Women-specific Benefits

Under the ACA, women gain access to preventive services without cost sharing—no coinsurance, deductibles or copayments required. As of August 1, 2012, health insurers must cover eight basic preventive health services: HIV screening and counseling; contraception and contraceptive counseling; gestational diabetes screening; sexually transmitted infections counseling; human papillomavirus DNA testing; breast-feeding support, supplies and counseling; interpersonal and domestic violence screening and counseling; and visits for annual checkups and screenings for cervical and breast cancer.

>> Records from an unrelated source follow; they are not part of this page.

theorem codebookVector_framed {β : Type} {view : State → β} (hd : ∀ s n, view (State.dropBytes n s) = view s) (hb : ∀ s f, view (State.mapBits f s) = view s)
    {buf : Vec} (hu : BufUpdates (Framed view) buf.ref) (c base stride : Nat) :
    Keeps (Framed view) (silentWork do vecOperand buf; codebookVector c buf base stride) :=
  .silent Framed.chain (.bind Framed.chain (vecOperand_keeps Framed.chain buf) fun _ =>
    codebookVector_keeps Framed.chain (readBits_framed hd hb) hu c base stride)

/-- The frame of a vector decode into a channel. -/
theorem cbVector_cur {s t : State} {c ch size base stride : Nat} (h : exec (.cbVector c { ref := .cur ch, size := size } base stride) s = .next t) :
    Aborted s t ∨ (Outside s t ∧ (banksBlank t, banksView [ch] t) = (banksBlank s, banksView [ch] s)) :=
  exec_framed (view := fun s => (banksBlank s, banksView [ch] s)) rfl
    (codebookVector_framed (fun _ _ => rfl) (fun _ _ => rfl) (fun s v => Framed.setCur (List.mem_singleton_self ch) (fun _ _ _ => rfl) s v) _ _ _) h fun _ _ => rfl

/-- The frame of a vector decode into the interleave buffer. -/
theorem cbVector_interleave {s t : State} {c size base stride : Nat} (h : exec (.cbVector c { ref := .interleave, size := size } base stride) s = .next t) :
    Aborted s t ∨ (Outside s t ∧ interleaveBlank t = interleaveBlank s) :=
  exec_framed rfl (codebookVector_framed (fun _ _ => rfl) (fun _ _ => rfl) (fun _ _ => .dec rfl rfl) _ _ _) h fun _ _ => rfl

-- FL_DECODE

/-- The state but for the bits held and what channel `ch` has in the floor scratch. -/
def floorPartView (ch : Nat) (s : State) : Decoder × (Nat → Option Bool) × (Nat → Option (List Nat)) :=
  ({ s.dec with bits := BitReader.empty, work := { s.dec.work with hasEnergy := [], floorY := [] } }, others ch s.dec.work.hasEnergy, others ch s.dec.work.floorY)

theorem floorPartView_updates (ch : Nat) : FloorValueUpdates (Framed (floorPartView ch)) ch :=
  ⟨fun s _ => .dec rfl (Prod.ext rfl (Prod.ext (others_aset ch s.dec.work.hasEnergy _) rfl)),
    fun s _ => .dec rfl (Prod.ext rfl (Prod.ext rfl (others_aset ch s.dec.work.floorY _)))⟩

theorem floorPart_framed {ch f : Nat} {i : Instr} (hi : i ∈ [Instr.flDecode ch f, .floorSilent ch f, .floorEnergy ch f]) :
    ∃ m, workOf i = some m ∧ Keeps (Framed (floorPartView ch)) m := by
  have hR := Framed.chain (view := floorPartView ch)
  have hb := readBits_framed (view := floorPartView ch) (fun _ _ => rfl) fun _ _ => rfl
  have hu := floorPartView_updates ch
  simp only [List.mem_cons, List.not_mem_nil, or_false] at hi
  rcases hi with rfl | rfl | rfl
  · exact ⟨_, rfl, .silent hR (floorDecode_keeps hR hb hu f)⟩
  · exact ⟨_, rfl, .silent hR (floorSilentPart_keeps hR hu f)⟩
  · exact ⟨_, rfl, .silent hR (floorEnergyPart_keeps hR hb hu f)⟩

-- FL_SYNTH, IMDCT and DECOUPLE

/-- The decoder but for the two banks and the amplitudes. -/
def synthBlank (s : State) : Decoder := { s.dec with work := { s.dec.work with buf0 := [], buf1 := [], finalY := [], step2 := [] } }

/-- The decoder but for the two banks. -/
def blockBlank (s : State) : Decoder := { s.dec with work := { s.dec.work with buf0 := [], buf1 := [] } }

theorem floorSynth_framed (ch f n : Nat) : Keeps (Framed fun s => (synthBlank s, banksView [ch] s)) (floorSynth ch f n) :=
  floorSynth_keeps Framed.chain ⟨fun _ _ _ => .dec rfl rfl, Framed.setCur (List.mem_singleton_self ch) fun _ _ _ => rfl⟩ f n

theorem imdctChannel_framed (b : Bool) (ch : Nat) : Keeps (Framed fun s => (blockBlank s, banksView [ch] s)) (imdctChannel b ch) :=
  imdctChannel_keeps Framed.chain (Framed.setCur (List.mem_singleton_self ch) fun _ _ _ => rfl) b

theorem keeps_forList_mem {α : Type} {R : State → State → Prop} (hR : Chain R) {body : α → M Unit} {xs : List α} (h : ∀ x ∈ xs, Keeps R (body x)) :
    Keeps R (forList xs body) := by
  induction xs with
  | nil => exact .pure hR _
  | cons x xs ih => exact .bind hR (h x (List.mem_cons_self ..)) fun _ => ih fun y hy => h y (List.mem_cons_of_mem x hy)

/-- The channels of coupling steps. -/
abbrev stepChans (steps : List CouplingStep) : List Nat := steps.flatMap fun st => [st.mag, st.ang]

theorem decoupleSteps_framed (n : Nat) (steps : List CouplingStep) :
    Keeps (Framed fun s => (blockBlank s, banksView (stepChans steps) s)) (forList steps.reverse (decoupleStep n)) := by
  refine keeps_forList_mem Framed.chain fun st hst => ?_
  have hmem : ∀ ch ∈ [st.mag, st.ang], ch ∈ stepChans steps := fun ch hch => List.mem_flatMap.mpr ⟨st, List.mem_reverse.mp hst, hch⟩
  intro s
  exact Framed.chain.trans (Framed.setCur (hmem st.mag (by simp)) (fun _ _ _ => rfl) s _) (Framed.setCur (hmem st.ang (by simp)) (fun _ _ _ => rfl) _ _)

/-- A completed `DECOUPLE` is its steps. -/
theorem decoupleAll_ok {m n : Nat} {s t : State} (h : decoupleAll m n s = .ok () t) :
    forList (s.mapping m).steps.reverse (decoupleStep n) s = .ok () t := by
  obtain ⟨_, u, hmap, hrest⟩ := M.bind_eq_ok h
  obtain ⟨-, rfl⟩ := M.ensure_eq_ok (p := m < s.dec.counts.nMappings) hmap
  exact (M.ensure_bind_eq_ok hrest).2

theorem decouple_framed {m n : Nat} {s t : State} (h : exec (.decouple m n) s = .next t) :
    Outside s t ∧ (blockBlank t, banksView (stepChans (s.mapping m).steps) t) = (blockBlank s, banksView (stepChans (s.mapping m).steps) s) := by
  rcases microUnit_eq_next (m := decoupleAll m n) h with ⟨u, hok, rfl⟩ | ⟨c, u, herr, -⟩
  · have hf := (decoupleSteps_framed n _).ok (decoupleAll_ok hok)
    exact ⟨hf.outside .none, hf.seen⟩
  · exact absurd herr (decoupleAll_noRaise m n s u c)

-- RS_DECODE

theorem keeps_forN_lt {R : State → State → Prop} (hR : Chain R) {body : Nat → M Unit} {k : Nat} (lo : Nat) (h : ∀ i, i < lo + k → Keeps R (body i)) :
    Keeps R (forN k lo body) := by
  induction k generalizing lo with
  | zero => exact .pure hR _
  | succ k ih => exact .bind hR (h lo (by omega)) fun _ => ih (lo + 1) fun i hi => h i (by omega)

section

variable {R : State → State → Prop} (hR : Chain R) (hb : ∀ n, Keeps R (readBits n))

include hR hb

theorem decodePartition_keeps_buf {v : Vec} (hv : BufUpdates R v.ref) (rs : Residue) (book off : Nat) : Keeps R (decodePartition rs book v off) := by
  unfold decodePartition
  refine Keeps.ite ?_ ?_
  · exact .bind hR (.read hR _) fun _ => .bind hR (.ensure hR _ _) fun _ => .forN hR (fun _ => codebookVector_keeps hR hb hv _ _ _) _ _
  · exact .bind hR (.read hR _) fun _ => .forN hR (fun _ => codebookVector_keeps hR hb hv _ _ _) _ _

theorem residueCell_keeps_buf {v : Vec} (hv : BufUpdates R v.ref) (rs : Residue) (vs : List Vec) (lim pass q j : Nat) (hj : aget vs j = v) :
    Keeps R (residueCell rs vs lim pass q j) := by
  refine .bind hR (.read hR _) fun cls => ?_
  cases aget (aget rs.books cls) pass with
  | none => exact .pure hR _
  | some book => exact decodePartition_keeps_buf hR hb (hj ▸ hv) rs book _

/-- `RS_INNER` writes the classifications and the buffers of its vectors alone. -/
theorem residueInner_keeps_vecs (hclassif : ∀ s l, R s (s.mapWork fun w => { w with classif := l })) {vs : List Vec} {dnd : List Bool}
    (hlen : dnd.length = vs.length) (hv : ∀ v ∈ vs, BufUpdates R v.ref) (rs : Residue) (size : Nat) : Keeps R (residueInner rs vs dnd size) := by
  have hcell : ∀ pass q j, j < dnd.length → Keeps R (residueCell rs vs (limBegin rs size) pass q j) := fun pass q j hj =>
    residueCell_keeps_buf hR hb (hv _ (List.getElem_mem (hlen ▸ hj))) rs vs _ pass q j (aget_of_lt _)
  have hkept : ∀ {body : Nat → M Unit}, (∀ j, j < dnd.length → Keeps R (body j)) → Keeps R (forKept dnd body) := fun h =>
    keeps_forN_lt hR 0 fun j hj => .ite (.pure hR _) (h j (by omega))
  refine .bind hR (.read hR _) fun cpc => .bind hR (.ensure hR _ _) fun _ => .forN hR (fun pass => .forN hR (fun g => ?_) _ _) _ _
  refine .bind hR (.ite (hkept fun j _ => ?_) (.pure hR _)) fun _ => .forN hR (fun q => hkept (hcell pass q)) _ _
  exact .bind hR (codebookScalar_keeps hR hb _) fun _ => .update fun s => hclassif s _

/-- `RS_DECODE` writes the channels that it names alone. -/
theorem residueDecode_keeps_chans {chans : List Nat} (hclassif : ∀ s l, R s (s.mapWork fun w => { w with classif := l }))
    (hflags : ∀ s l, R s (s.mapWork fun w => { w with doNotDecode := l })) (hinter : ∀ s l, R s (s.mapWork fun w => { w with interleave := l }))
    (hcur : ∀ s ch v, ch ∈ chans → R s (State.setCur ch v s)) (r n : Nat) : Keeps R (residueDecode r chans n) := by
  refine .bind hR (residueOperand_keeps hR r) fun _ => .bind hR (binsOperand_keeps hR n) fun _ => .bind hR (.read hR _) fun _ =>
    .bind hR (.ensure hR _ _) fun _ => .bind hR (.read hR _) fun rs => .bind hR (.ensure hR _ _) fun _ =>
      .bind hR (.read hR _) fun need => .bind hR (.update fun s => hflags s _) fun _ => .ite ?_ ?_
  · refine .bind hR (.update fun s => hinter s _) fun _ => .bind hR (.ite (.pure hR _) ?_) fun _ => keeps_forN_lt hR 0 fun j hj => .update fun s => ?_
    · refine residueInner_keeps_vecs hR hb hclassif rfl (fun v hv => ?_) rs _
      rw [List.mem_singleton.mp hv]
      exact hinter
    · refine hcur s _ _ ?_
      rw [aget_of_lt (by omega)]
      exact List.getElem_mem _
  · refine .bind hR (keeps_forList_mem hR fun c hc => .update fun s => hcur s _ _ hc) fun _ => residueInner_keeps_vecs hR hb hclassif (by simp [doNotDecodeOf]) ?_ rs n
    intro v hv
    obtain ⟨c, hc, rfl⟩ := List.mem_map.mp hv
    exact fun s l => hcur s c l hc

end

/-- The decoder but for the bits held, the two banks and the residue scratch. -/
def residueBlank (s : State) : Decoder :=
  { s.dec with
    bits := BitReader.empty
    work := { s.dec.work with buf0 := [], buf1 := [], interleave := [], classif := [], doNotDecode := [] } }

theorem residueDecode_framed (r : Nat) (chans : List Nat) (n : Nat) :
    Keeps (Framed fun s => (residueBlank s, banksView chans s)) (residueDecode r chans n) :=
  residueDecode_keeps_chans Framed.chain (readBits_framed (fun _ _ => rfl) fun _ _ => rfl) (fun _ _ => .dec rfl rfl) (fun _ _ => .dec rfl rfl)
    (fun _ _ => .dec rfl rfl) (fun s _ v hch => Framed.setCur hch (fun _ _ _ => rfl) s v) r n
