-- ==== Sys2Proof/Machine/Asm.lean ====
section
/-! DEFINITION. Machine/Asm.lean: the assembly notation of command words and its pseudo-instructions
(spec/30_encoding.md R114 to R116, spec/92_eei_decisions.md D30). It is no part of the block. -/

namespace Sys2Proof.Machine

/-- A line of assembly, its operands as numbers (R114, R115). -/
inductive AsmLine where
  | idle
  | check
  | mread (a : Nat)
  | mwrite (a d : Nat)
  | bcr (a : Nat)
  | bcw (a d : Nat)
  | waitint (sel timeout : Nat)
  | ackint
  | rdb (b : Nat)
  | wrb (b d : Nat)
  | rdw (w : Nat)
  | wrw (w d : Nat)
  deriving DecidableEq, Repr

/-- The assembly errors (R114, R115). -/
inductive AsmError where
  /-- No mnemonic of R114 or R115, or a wrong number of operands for it. -/
  | badLine
  /-- An operand is no decimal or 0x number. -/
  | badNumber
  /-- An operand does not fit its field (R114), or a word address is 0x8000 or more (R115). -/
  | doesNotFit
  deriving DecidableEq, Repr

/-- The instruction where every operand fits. -/
def ifFits (fits : Bool) (i : Instr) : Except AsmError Instr := if fits then .ok i else .error .doesNotFit

/-- An address value of a bus cycle fits: bits 31:18 are zero (R114). -/
def addressFits (a : Nat) : Bool := a < 2 ^ 18

/-- `lanes(b)` of R115: the high lane for an odd byte address, the low lane for an even one. -/
def lanes (b : Nat) : Nat := if b % 2 = 1 then 0x20000 else 0x10000

/-- `lanes(b) | (b & 0xFFFE)` of R115. -/
def byteAddressValue (b : Nat) : Nat := lanes b + b / 2 * 2

/-- `0x30000 | (w << 1)` of R115. -/
def wordAddressValue (w : Nat) : Nat := 0x30000 + w * 2

/-- The instruction a line assembles to (R114, R115). A byte address is 16 bits. -/
def assemble : AsmLine → Except AsmError Instr
  | .idle => .ok .idle
  | .check => .ok .check
  | .mread a => ifFits (addressFits a) (.mread (BitVec.ofNat 32 a))
  | .mwrite a d => ifFits (addressFits a && decide (d < 2 ^ 8)) (.mwrite (BitVec.ofNat 32 a) (BitVec.ofNat 8 d))
  | .bcr a => ifFits (addressFits a) (.bcr (BitVec.ofNat 32 a))
  | .bcw a d => ifFits (addressFits a && decide (d < 2 ^ 16)) (.bcw (BitVec.ofNat 32 a) (BitVec.ofNat 16 d))
  | .waitint sel t =>
    ifFits (decide (sel < 2 ^ 8) && decide (t < 2 ^ 32)) (.waitint (BitVec.ofNat 8 sel) (BitVec.ofNat 32 t))
  | .ackint => .ok .ackint
  | .rdb b => ifFits (b < 2 ^ 16) (.mread (BitVec.ofNat 32 (byteAddressValue b)))
  | .wrb b d =>
    ifFits (decide (b < 2 ^ 16) && decide (d < 2 ^ 8))
      (.mwrite (BitVec.ofNat 32 (byteAddressValue b)) (BitVec.ofNat 8 d))
  | .rdw w => ifFits (w < 0x8000) (.bcr (BitVec.ofNat 32 (wordAddressValue w)))
  | .wrw w d =>
    ifFits (decide (w < 0x8000) && decide (d < 2 ^ 16))
      (.bcw (BitVec.ofNat 32 (wordAddressValue w)) (BitVec.ofNat 16 d))

/-! ## The text of a line (R114) -/

/-- The value of a digit below `base`. -/
def digitValue (base : Nat) (c : Char) : Option Nat :=
  let v :=
    if '0' ≤ c ∧ c ≤ '9' then some (c.toNat - '0'.toNat)
    else if 'a' ≤ c ∧ c ≤ 'f' then some (c.toNat - 'a'.toNat + 10)
    else if 'A' ≤ c ∧ c ≤ 'F' then some (c.toNat - 'A'.toNat + 10)
    else none
  v.filter (· < base)

/-- The digits left to read, after the value `acc`. -/
def digitsValue (base : Nat) : List Char → Nat → Option Nat
  | [], acc => some acc
  | c :: cs, acc =>
    match digitValue base c with
    | some d => digitsValue base cs (acc * base + d)
    | none => none

/-- A number: decimal, or hexadecimal after 0x. -/
def numberOf : List Char → Option Nat
  | '0' :: 'x' :: c :: cs => digitsValue 16 (c :: cs) 0
  | c :: cs => digitsValue 10 (c :: cs) 0
  | [] => none

/-- A blank of a line. -/
def isBlank (c : Char) : Bool := c = ' ' || c = '\t'

/-- A text without the blanks around it. -/
def trimBlanks (cs : List Char) : List Char := ((cs.dropWhile isBlank).reverse.dropWhile isBlank).reverse

/-- The parts of a text between commas; `part` is the part being read, last character first. -/
def splitCommas : List Char → List Char → List (List Char)
  | [], part => [part.reverse]
  | c :: cs, part => if c = ',' then part.reverse :: splitCommas cs [] else splitCommas cs (c :: part)

/-- The operands' numbers, none where one is no number. -/
def numbersOf : List (List Char) → Option (List Nat)
  | [] => some []
  | part :: parts =>
    match numberOf (trimBlanks part), numbersOf parts with
    | some n, some ns => some (n :: ns)
    | _, _ => none

/-- The line of a mnemonic and its operands (R114, R115). -/
def lineOf (mnemonic : List Char) (operands : List Nat) : Except AsmError AsmLine :=
  match operands with
  | [] =>
    if mnemonic = "idle".toList then .ok .idle
    else if mnemonic = "check".toList then .ok .check
    else if mnemonic = "ackint".toList then .ok .ackint
    else .error .badLine
  | [x] =>
    if mnemonic = "mread".toList then .ok (.mread x)
    else if mnemonic = "bcr".toList then .ok (.bcr x)
    else if mnemonic = "rdb".toList then .ok (.rdb x)
    else if mnemonic = "rdw".toList then .ok (.rdw x)
    else .error .badLine
  | [x, y] =>
    if mnemonic = "mwrite".toList then .ok (.mwrite x y)
    else if mnemonic = "bcw".toList then .ok (.bcw x y)
    else if mnemonic = "waitint".toList then .ok (.waitint x y)
    else if mnemonic = "wrb".toList then .ok (.wrb x y)
    else if mnemonic = "wrw".toList then .ok (.wrw x y)
    else .error .badLine
  | _ => .error .badLine

/-- The line a text spells: `mnemonic [operand, operand]`, `;` starting a comment; nothing for a blank line (R114). -/
def parseLine (text : List Char) : Except AsmError (Option AsmLine) :=
  let body := trimBlanks (text.takeWhile (· ≠ ';'))
  let mnemonic := body.takeWhile fun c => !isBlank c
  let rest := trimBlanks (body.drop mnemonic.length)
  if body = [] then .ok none
  else
    match numbersOf (if rest = [] then [] else splitCommas rest []) with
    | none => .error .badNumber
    | some ns =>
      match lineOf mnemonic ns with
      | .ok line => .ok (some line)
      | .error e => .error e

/-- The command word a line of text assembles to, nothing for a blank line (R114). -/
def assembleText (text : String) : Except AsmError (Option CodeWord) :=
  match parseLine text.toList with
  | .error e => .error e
  | .ok none => .ok none
  | .ok (some line) =>
    match assemble line with
    | .ok i => .ok (some (encode i))
    | .error e => .error e

end Sys2Proof.Machine
end

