/-- CHECK on H, after a write from the pins IDLE leaves, faults on the first bus whose lane was disabled. -/
theorem exec_write_check_faults {a : BitVec 32} {d : BitVec 16} {i : Instr} {s : State}
    (hi : i = .bcw a d ∨ ∃ v : Byte, i = .mwrite a v ∧ d = v.setWidth 16) (hidle : s.idlePins) (hH : s.onHealthy)
    (hn : s.cfg.nGnd ≤ 16) (hk : 2 ≤ s.cfg.clockSamples) (hcrit : s.crit = false) (hfault : s.faultMark = none)
    {first second : Bus} (horder : busOrder s.cfg.busCheckOrder = [first, second])
    (hpart : (laneOf a first && laneOf a second) = false) :
    ∃ t u, exec i s = .next t ∧ exec .check t = .next u ∧
      u.faultMark = some (.busReadNotInput (firstLeftOut (laneOf a) first second)) ∧
      u.status = t.status ∧ u.result = t.result ∧ u.posted = t.posted := by
  have hcmd : i.isCommand = true ∧ phaseOf i = .transacting := by
    rcases hi with rfl | ⟨v, rfl, -⟩ <;> exact ⟨rfl, rfl⟩
  have he := exec_write hi hcrit
  have hearly := exec_transacting_earlyCheckable hcmd.1 hcmd.2 he hidle.checkable
  have hcfg := exec_cfg he
  have hdir : ∀ b k, ((writeDone a d s).succeed 0).dir[b.member k] = if laneOf a b then .inputPullup else .output :=
    writeDone_dir a d s
  have hmark : ((writeDone a d s).succeed 0).faultMark = none := (writeDone_sameEnds a d hcrit).faultMark.trans hfault
  obtain ⟨u, hends, hcheck⟩ := exec_check_faults hearly (exec_onHealthy he hH) (hcfg ▸ hn) (hcfg ▸ hk) hdir
    (hcfg ▸ horder) hpart
  refine ⟨_, _, he, hcheck, ?_, hends.status, hends.result, hends.posted⟩
  rw [State.raise_faultMark, hends.faultMark, hmark, Option.none_or]

/-- Settles O32, for each order of the two buses. -/
theorem checkAfterPartialWriteFaults : Obligations.CheckAfterPartialWriteFaults := by
  unfold Obligations.CheckAfterPartialWriteFaults
  intro s a i hi hidle hH hc hk hcrit hfault hpart
  obtain ⟨d, hd⟩ := write_data hi
  have hn : s.cfg.nGnd ≤ 16 := by
    simp only [Config.wellFormed, Bool.and_eq_true, decide_eq_true_eq] at hc
    omega
  cases horder : s.cfg.busCheckOrder with
  | lowFirst =>
    exact exec_write_check_faults (first := .low) hd hidle hH hn hk hcrit hfault (by rw [horder]; rfl) hpart
  | highFirst =>
    rw [Bool.and_comm] at hpart
    exact exec_write_check_faults (first := .high) hd hidle hH hn hk hcrit hfault (by rw [horder]; rfl) hpart

end Sys2Proof.Machine
end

While these services may not relate directly to bleeding disorders, Noel notes that they are important to all women, especially for those with lower incomes. “Women are the caretakers in the home. They’re seeing after the kids; they’re looking after mom and dad,” she explains. “Lowered costs for preventive care mean that women don’t have to worry as much about paying for health visits and may even take more steps to protect their own health.”

Expanded Benefits for Children, Young Adults

The ACA also makes it much easier for children and young adults with bleeding disorders to get insurance. This step eases the worries of mothers concerned about how their children will afford necessary medical care as they get older. It ensures that those under 19 can’t be denied insurance based on pre-existing conditions and that young adults can remain on their parents’ health plans until age 26.

Before the ACA, young adults were the age group least likely to have health insurance, according to the US Department of Health and Human Services (HHS). Further,  they were more than twice as likely as older adults to lose private insurance coverage once they had it. And while a year or two without insurance may not be the end of the world for a child without a medical condition, a lack of insurance for a young adult with a bleeding disorder can be catastrophic, says Wendy Chou, vice president of the New York City Hemophilia Chapter. Noel has heard countless stories of young adults with hemophilia and von Willebrand disease without insurance ending up in emergency rooms for routine medical care that could have been managed at home.

But those scenarios are changing. According to a June report from HHS, about three million young adults, including many with bleeding disorders, now have insurance because of the healthcare law. Starting in 2014, even more will gain coverage when affordable insurance exchanges, tax credits and the Medicaid expansion go into effect.

No more lifetime limits

Medications and visits to specialists can be expensive. But two safeguards of the act will directly benefit families with bleeding disorders: Health plans are prohibited from putting lifetime dollar limits on essential health benefits, and most annual limits will be outlawed in 2014, according to HHS. (Benefits categorized as “essential” include preventive care, emergency services, maternity care, hospitalization and prescription drugs.)

“Many of our families have struggled over the years to maintain insurance after a child has hit the lifetime cap, and the plan has stopped paying,” says Noel. “The elimination of lifetime caps is one less burden on these families who are already dealing with so much.”